Harrisoniascincus zia

Uit Wikipedia, de vrije encyclopedie
(Doorverwezen vanaf Cautula zia)
Harrisoniascincus zia
IUCN-status: Niet bedreigd[1] (2017)
Taxonomische indeling
Rijk:Animalia (Dieren)
Stam:Chordata (Chordadieren)
Klasse:Reptilia (Reptielen)
Orde:Squamata (Schubreptielen)
Onderorde:Lacertilia (Hagedissen)
Infraorde:Scincomorpha (Skinkachtigen)
Familie:Scincidae (Skinken)
Onderfamilie:Eugongylinae
Geslacht:Harrisoniascincus
Soort
Harrisoniascincus zia
Ingram & Ehmann, 1981
Harrisoniascincus zia op Wikispecies Wikispecies
Portaal  Portaalicoon   Biologie
Herpetologie

Harrisoniascincus zia is een hagedis uit de familie skinken (Scincidae).

Naam[bewerken | brontekst bewerken]

De wetenschappelijke naam van de soort werd voor het eerst voorgesteld door Glen Joseph Ingram en Harold Ehmann in 1981. Oorspronkelijk werd de wetenschappelijke naam Leiolopisma zia gebruikt en lange tijd werd de soort tot het niet langer erkende geslacht Cautula gerekend. In 1984 werd de soort in het monotypische geslacht Harrisoniascincus ingedeeld door Richard Walter Wells en Cliff Ross Wellington.[2]

Uiterlijke kenmerken[bewerken | brontekst bewerken]

Harrisoniascincus zia bereikt een lichaamslengte exclusief staart van ongeveer 5,5 centimeter. De poten zijn kort maar goed ontwikkeld en hebben vijf vingers en tenen. De lichaamskleur is bruin, met lichtere en donkere vlekjes aan de bovenzijde. Langs de flanken van de rug is een lichte, donker omzoomde streep aanwezig.

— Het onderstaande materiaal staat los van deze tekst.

-- ==== Sys2Proof/Machine/Stitch.lean ====
section
/-! DEFINITION. The stitch array (R390 to R414) with its sums (R125 to R132), and the knots through which many threads issue one
command (R412, R413). -/

namespace Sys2Proof.Machine

/-! ### Banks (R390, R391, R403) -/

/-- Cell byte (k, x) of a bank. -/
def State.cellByte (s : State) (core bank k x : Nat) : Byte := Memory.get s.mem (bankKey core bank k x)

/-- Weight (k, n): a cell, or for BF16 the signed high byte of one cell and the low byte of the one a column group on. -/
def State.weightAt (s : State) (core bank : Nat) (t : Fmt) (k n : Nat) : Int :=
  let int8 := fun (b : Byte) => intOf 8 true b.toNat
  if t = .bf16 then
    let x := n / 64 * 128 + n % 64
    int8 (s.cellByte core bank k x) * 256 + (s.cellByte core bank k (x + 64)).toNat
  else int8 (s.cellByte core bank k n)

/-- A group of elements aligned at W bits: the integers, the scale exponent eG − W + 2, and whether it holds a NaN or an infinity
(R125, R126, R130). -/
def alignGroup (t : Fmt) (w : Nat) (bits : List Nat) : List Int × Int × Bool :=
  let vs := bits.map (decodeF t)
  let eG := groupExp t vs
  let bad := vs.any fun v => match v with
    | .fin _ _ _ => false
    | _ => true
  (vs.map fun v => (match v with
    | .fin neg m e => if m = 0 then 0 else signInt neg (alignMag t w eG m e)
    | _ => 0), eG - w + 2, bad)

/-- The 64 elements of a K-chain from a list of elements; those beyond its end are 0 (R395, R403). -/
def chainBits (l : List Nat) (c : Nat) : List Nat := (List.range 64).map fun j => l.getD (64 * c + j) 0

/-- What a TLDB puts into a bank: its state, and its cells row by row. -/
structure BankLoad where
  bank : Bank
  cells : List (List Byte)
deriving DecidableEq, Repr

def byteOfInt (v : Int) : Byte := BitVec.ofInt 8 v

/-- The bank that the elements of a pattern make; `sb` is the scale byte less 127. -/
def bankOf (q : Pattern) (source : BitVec 512) (off : BitVec 48) (sb : Int) (elems : List Nat) : BankLoad :=
  let t := q.ty
  let n := q.size 0
  let k := q.size 1
  let empty : Bank := { valid := true, fmt := t, kuse := k, nuse := n, sb, source, offset := off }
  if t = .i8 then
    { bank := empty
      cells := (List.range 256).map fun i => (List.range 768).map fun j => if i < k ∧ j < n then BitVec.ofNat 8 (elems.getD (i * n + j) 0) else 0 }
  else
    let column := fun (j : Nat) => (List.range k).map fun i => elems.getD (i * n + j) 0
    let w := if t = .bf16 then 16 else 8
    let groups := (List.range n).map fun j => (List.range 4).map fun c => alignGroup t w (chainBits (column j) c)
    let at_ := fun (i j : Nat) => (((groups.getD j []).getD (i / 64) ([], 0, false)).1).getD (i % 64) 0
    let cell := fun (i x : Nat) =>
      if t = .bf16 then
        let v := at_ i (x / 128 * 64 + x % 64)
        byteOfInt (if x / 64 % 2 = 0 then v.fdiv 256 else v)
      else byteOfInt (at_ i x)
    let exps := (List.range 4).flatMap fun c => (List.range n).map fun j =>
      let g := (groups.getD j []).getD c ([], 0, false)
      (c * 768 + j, (g.2.1, g.2.2))
    { bank := { empty with exps, sb := 0 }, cells := (List.range 256).map fun i => (List.range 768).map (cell i) }

/-- The cells and the state of a bank change together. -/
def State.setBank (s : State) (core n : Nat) (b : BankLoad) : State :=
  let mem := (b.cells.zip (List.range b.cells.length)).foldl (fun m e => Memory.setBytes m (bankKey core n e.2 0) e.1) s.mem
  { s with mem }.modCore core fun k => { k with banks := k.banks.setIfInBounds n b.bank }

/-- The scale of an operand as E − 127; 0 when it has none (R124, R128). -/
def State.scaleByte (s : State) (core ctx space addr : Nat) : Except EngStop Int :=
  (s.readPiece core ctx space addr 1 none).map fun bs => (natOfBytes bs : Int) - 127

/-- A bank read from a source pattern. -/
def State.readBank (s : State) (core ctx : Nat) (source : BitVec 512) (off : BitVec 48) (keys : Option (List Byte)) : Except EngStop BankLoad :=
  let q := (Pattern.ofBits source).shifted off.toNat
  match s.readPieces core ctx q.space q.unit keys q.addrs with
  | .error e => .error e
  | .ok pieces =>
    (if q.sck = 0 then .ok 0 else s.scaleByte core ctx q.space q.sbase).map fun sb => bankOf q source off sb (q.decode pieces)

/-- A parity reload reads the source and the key slot as they stand (R404, R469); its lines are charged to the command (R510). -/
def State.reloadBank (s : State) (core : Nat) (c : Command) (n : Nat) : Except EngStop State :=
  let b := (s.core core).banks.toList.getD n {}
  let q := (Pattern.ofBits b.source).shifted b.offset.toNat
  let keys := (s.keys.get? (keyIndex c.ctx q.key)).map fun k => k.k1 ++ k.k2
  if q.keyen && keys.isNone then .error (.fails (some q.base) 0)
  else (s.readBank core c.ctx b.source b.offset (if q.keyen then keys else none)).map fun l =>
    (s.setBank core n l).chargeVas c (EndPt.globalLines (.pat b.source b.offset))

/-! ### Tiles (R392) -/

def State.tileBits (s : State) (core tile m n : Nat) : Nat := Memory.getNat s.mem (tileKey core tile m n) 4
def State.tileStatus (s : State) (core tile : Nat) : Word := (s.core core).tileStatus.toList.getD tile 0
def State.setTileStatus (s : State) (core tile : Nat) (v : Word) : State :=
  s.modCore core fun k => { k with tileStatus := k.tileStatus.setIfInBounds tile v }

/-- IV, OF and NX of the tile for the flags of an accumulation step. -/
def tileFlags (f : FFlags) : Word := setBits (setBits (setBits 0 0 1 (f.getLsbD 0).toNat) 1 1 (f.getLsbD 2).toNat) 2 1 (f.getLsbD 4).toNat
/-- CIV, COF, CUF and CNX. -/
def convFlags (f : FFlags) : Word :=
  setBits (setBits (setBits (setBits 0 8 1 (f.getLsbD 0).toNat) 9 1 (f.getLsbD 2).toNat) 10 1 (f.getLsbD 3).toNat) 11 1 (f.getLsbD 4).toNat

/-! ### Sums (R128 to R132) -/

/-- A row of the A operand: its elements, its scale less 127, or a row of zeros. -/
structure ARow where
  elems : List Nat := []
  scale : Int := 0
  zero : Bool := false
deriving DecidableEq, Repr

/-- The integers of a K-chain of a row, its scale exponent, and whether its group holds a NaN or an infinity. -/
def ARow.chain (a : ARow) (q : Pattern) (planes c : Nat) : List Int × Int × Bool :=
  let bits := chainBits a.elems c
  if q.bpp then (bits.map fun v => (intOf q.p true v).fdiv (2 ^ (q.p - planes)) * 2 ^ (q.p - planes), a.scale, false)
  else alignGroup q.ty (if q.ty = .bf16 then 16 else if q.wide then 12 else 8) bits

/-- D of one macro column. -/
def dot (a b : List Int) : Int := (a.zip b).foldl (fun v e => v + e.1 * e.2) 0

/-- A sum of two FP32 patterns under RNE, with its flags (R131). -/
def add32 (a b : Nat) : Nat × FFlags :=
  let (v, f) := addF .rne (decodeF .f32 a) (decodeF .f32 b)
  let (r, g) := deliverF .f32 {} v
  (r, f ||| g)

/-- M of a macro from D (R128, R130). -/
def macroSum (bad : Bool) (d e : Int) : Nat × FFlags :=
  if bad then (Fmt.nanCode .f32, FFlags.IV) else roundTo .f32 {} (decide (d < 0)) d.natAbs e

/-- S of four macros in the order of R131. -/
def chainSum (m : List (Nat × FFlags)) : Nat × FFlags :=
  let at_ := fun (i : Nat) => m.getD i (0, 0)
  let (p, f) := add32 (at_ 0).1 (at_ 1).1
  let (q, g) := add32 (at_ 2).1 (at_ 3).1
  let (r, e) := add32 p q
  (r, m.foldl (fun x y => x ||| y.2) (f ||| g ||| e))

/-- Element (m, n) after a row: the new pattern, and what it adds to the status word. -/
def accumulate (acc int : Bool) (old : Nat) (ds : List Int) (ms : List (Nat × FFlags)) : Nat × Word :=
  if int then
    let v := ds.foldl (· + ·) 0
    let t := intOf 32 true old + v
    if acc then ((t % 2 ^ 32).toNat, if t < -(2 ^ 31) ∨ 2 ^ 31 - 1 < t then 8 else 0) else ((v % 2 ^ 32).toNat, 0)
  else
    let (v, f) := chainSum ms
    if acc then
      let (r, g) := add32 old v
      (r, tileFlags (f ||| g))
    else (v, tileFlags f)

/-- What a stream command does with its rows. -/
structure Stream where
  tile : Nat
  bank : Nat
  acc : Bool
  planes : Nat
  int : Bool
deriving DecidableEq, Repr

/-- An element of the first n of a row of a tile is poisoned (R470). -/
def State.tileRowBad (s : State) (core tile m n : Nat) : Bool := decide (0 < n) && s.poisoned (tileKey core tile m 0) (4 * n)

/-- Plane cycles that the array spends on a command (R395): event 0x14 and one unit of class 13 each (R507, R509). -/
def State.planeCycles (s : State) (c : Command) (n : Nat) : State :=
  (s.event c.issuer.core c.ctx 0x14 n c.system).charge c.issuer.core c.ctx c.launch 13 n

/-- Row m passes WR: columns 0 to NUSE − 1 of the tile, its MODE and sticky flags, and the plane cycles (R395, R396, R405). The
elements that it writes are whole words: their poison goes (R471). -/
def State.writeRow (s : State) (core : Nat) (c : Command) (t : Stream) (q : Pattern) (m : Nat) (a : ARow) : State :=
  let b := (s.core core).banks.toList.getD t.bank {}
  let chains := (List.range 4).map (a.chain q t.planes)
  let column := fun (n : Nat) =>
    let parts := (List.range 4).map fun k =>
      let (ints, eA, badA) := chains.getD k ([], 0, false)
      let d := if a.zero then 0 else dot ints ((List.range 64).map fun j => s.weightAt core t.bank b.fmt (64 * k + j) n)
      let (eB, badB) := (b.exps.get? (k * 768 + n)).getD (b.sb, false)
      (d, macroSum (!a.zero && (badA || badB)) d (eA + eB))
    accumulate t.acc t.int (s.tileBits core t.tile m n) (parts.map Prod.fst) (parts.map Prod.snd)
  let cols := (List.range b.nuse).map column
  let s := s.clearPoison (tileKey core t.tile m 0) (4 * b.nuse)
  let mem := Memory.setBytes s.mem (tileKey core t.tile m 0) (cols.flatMap fun e => bytesOfNat 4 e.1)
  let status := cols.foldl (fun v e => v ||| e.2) (setBits (s.tileStatus core t.tile) 4 1 t.int.toNat)
  ({ s with mem }.setTileStatus core t.tile status).planeCycles c t.planes

/-- The format of A pairs with that of the bank (R394). -/
def pairs (q : Pattern) (b : Bank) : Bool :=
  b.valid && (if q.bpp then b.fmt == .i8 else if q.ty = .bf16 then b.fmt == .bf16 else b.fmt == .e4m3 || b.fmt == .e5m2)
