def Launch.aff (l : Launch) : Nat := field l.ctl 12 2
def Launch.succ (l : Launch) : Nat := field l.ctl 14 2
def Launch.domain (l : Launch) (n : Nat) : Nat := field (l.levels.getD n 0) 32 3
def Launch.scope (l : Launch) (n : Nat) : Nat := field (l.levels.getD n 0) 35 3
/-- T of R419. -/
def Launch.total (l : Launch) : Nat := (List.range l.nlev).foldl (fun a i => a * l.count i) 1
/-- Number of groups of a level. -/
def Launch.groupsAt (l : Launch) (n : Nat) : Nat := (List.range (n + 1)).foldl (fun a i => a * l.count i) 1
def Launch.waves (l : Launch) : Nat := (l.total + 63) / 64

/-- Narrowest scope of a domain (R30), by the codes of R418 and R54. -/
def narrowest (domain : Nat) : Nat := [0, 1, 1, 1, 2, 3, 4, 5].getD domain 5

/-- R30 holds of a level. -/
def Launch.levelOk (l : Launch) (n : Nat) : Bool :=
  let d := l.domain n
  let c := l.scope n
  decide (c ≤ 5) && decide (narrowest d ≤ c) && (n == 0 || decide (d ≤ l.domain (n - 1)))
    && !(l.roving && decide (1 ≤ d) && decide (d ≤ 5) && c != 4)

/-- A region by its number: source, space, offset, bytes. -/
def Launch.region (l : Launch) (i : Nat) : Nat × Nat × Nat × Nat :=
  let v := l.regions.getD i 0
  (field v 0 48, field v 48 3, field v 64 32, field v 96 32)

/-- Reason 1: a reserved field or byte that is not 0, or another context. -/
def reservedBad (r : List Byte) (l : Launch) (ctx : Nat) : Bool :=
  recN r 4 2 != ctx || recN r 6 2 != 0 || field l.ctl 23 9 != 0 || field l.ctl2 6 26 != 0
    || (List.range 8).any (fun n => if n < l.nlev then field (l.levels.getD n 0) 38 26 != 0 else l.levels.getD n 0 != 0)
    || (l.regions.any fun v => field v 51 13 != 0 || (field v 96 32 == 0 && v != 0))
    || (List.range 8).any (fun i => decide (4096 ≤ recN r (0xC0 + 2 * i) 2))
    || recN r 0xE8 16 != 0 || recN r 0xFC 4 != 0

/-- Reason 2. -/
def Launch.shapeBad (l : Launch) : Bool :=
  (List.range l.nlev).any (fun n => !l.levelOk n || l.count n == 0) || l.domain (l.nlev - 1) != 0 || decide (2 ^ 32 ≤ l.total)
    || l.count (l.nlev - 1) % l.width != 0

/-- Reason 4, given the launches of the context that have not completed. -/
def Launch.succBad (l : Launch) (open_ : List Launch) : Bool :=
  l.succ == 3 || (l.predid != 0 && l.succ == 0) || (l.predid == 0 && (l.succ == 1 || l.succ == 2)) || l.lid == 0
    || open_.any fun x => x.lid == l.lid

/-- A region in use lies wrongly (reason 5). -/
def Launch.regionBad (l : Launch) (i : Nat) : Bool :=
  let (_, sp, off, n) := l.region i
  if n = 0 then false
  else
    let inside := match sp with
      | 1 => decide (off + n ≤ l.dspb)
      | 2 => decide (off + n ≤ 2 ^ 21) && (List.range 4).all fun q =>
          let lo := Nat.max off (q * 0x80000)
          let hi := Nat.min (off + n) (q * 0x80000 + 0x80000)
          decide (hi ≤ lo) || decide (hi ≤ q * 0x80000 + (l.cspb - 0x180000))
      | 3 => decide (off + n ≤ l.cspb)
      | _ => false
    !inside || off % 64 != 0 || n % 64 != 0

def Launch.sizesBad (l : Launch) : Bool :=
  l.cspb % 4096 != 0 || decide (2 ^ 21 < l.cspb) || l.dspb % 4096 != 0 || decide (2 ^ 26 < l.dspb) || (List.range 4).any l.regionBad

/-- What a device read of a record gives: its bytes, nothing, or a wait for a moving page. -/
inductive Rd where
  | bytes (l : List Byte)
  | unreadable
  | moving
deriving DecidableEq, Repr

def State.rd (s : State) (ctx va n : Nat) : Rd :=
  match s.readVa ctx va n with
  | .ok l => .bytes l
  | .error .moving => .moving
  | .error (.fault _ _) => .unreadable

/-- Reason 6, from the context record. -/
def State.ctxBad (s : State) (l : Launch) (rec_ : Rd) : Bool :=
  (match rec_ with
    | .bytes b => recN b 0x18 1 == 0
    | .unreadable | .moving => true)
  || (match s.ctxrecs.get? l.ctx with
    | some v => v != l.ctxrec
    | none => false)

/-- Reason 7, from the hoop-area image. -/
def Launch.initBad (l : Launch) (image : Rd) : Bool :=
  match image with
  | .bytes b => (List.range 32).any fun i => (Hoop.ofNat (recN b (16 * i) 16)).layoutBad l.cspb
  | .unreadable | .moving => true

/-- The overlay table: its header and its entries (R486). -/
def State.ovtRead (s : State) (ctx va : Nat) : Rd :=
  match s.rd ctx va 16 with
  | .bytes b => if recN b 0 4 ≤ 4096 then s.rd ctx (va + 16) (16 * recN b 0 4) else .bytes b
  | e => e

Het onderste ooglid is beweeglijk en bevat een doorzichtig venter. Hierdoor kan de hagedis met gesloten ogen toch goed zien. De gehooropeningen hebben geen uitstekende lobjes zoals bij andere skinken voorkomt.[3]

Verspreiding en habitat[bewerken | brontekst bewerken]

De skink komt endemisch voor in Australië en alleen in de staten Nieuw-Zuid-Wales en Queensland. De skink wordt geassocieerd met de bomen uit het geslacht Fagus (beuk), en wordt in andere talen wel 'beukskink' genoemd. De habitat bestaat uit hoger gelegen bossen die relatief koel zijn en veel regenval kennen. De vrouwtjes zetten eieren af op de bodem.[3]

Door de internationale natuurbeschermingsorganisatie IUCN wordt de skink als 'veilig' beschouwd (Least Concern of LC).[4]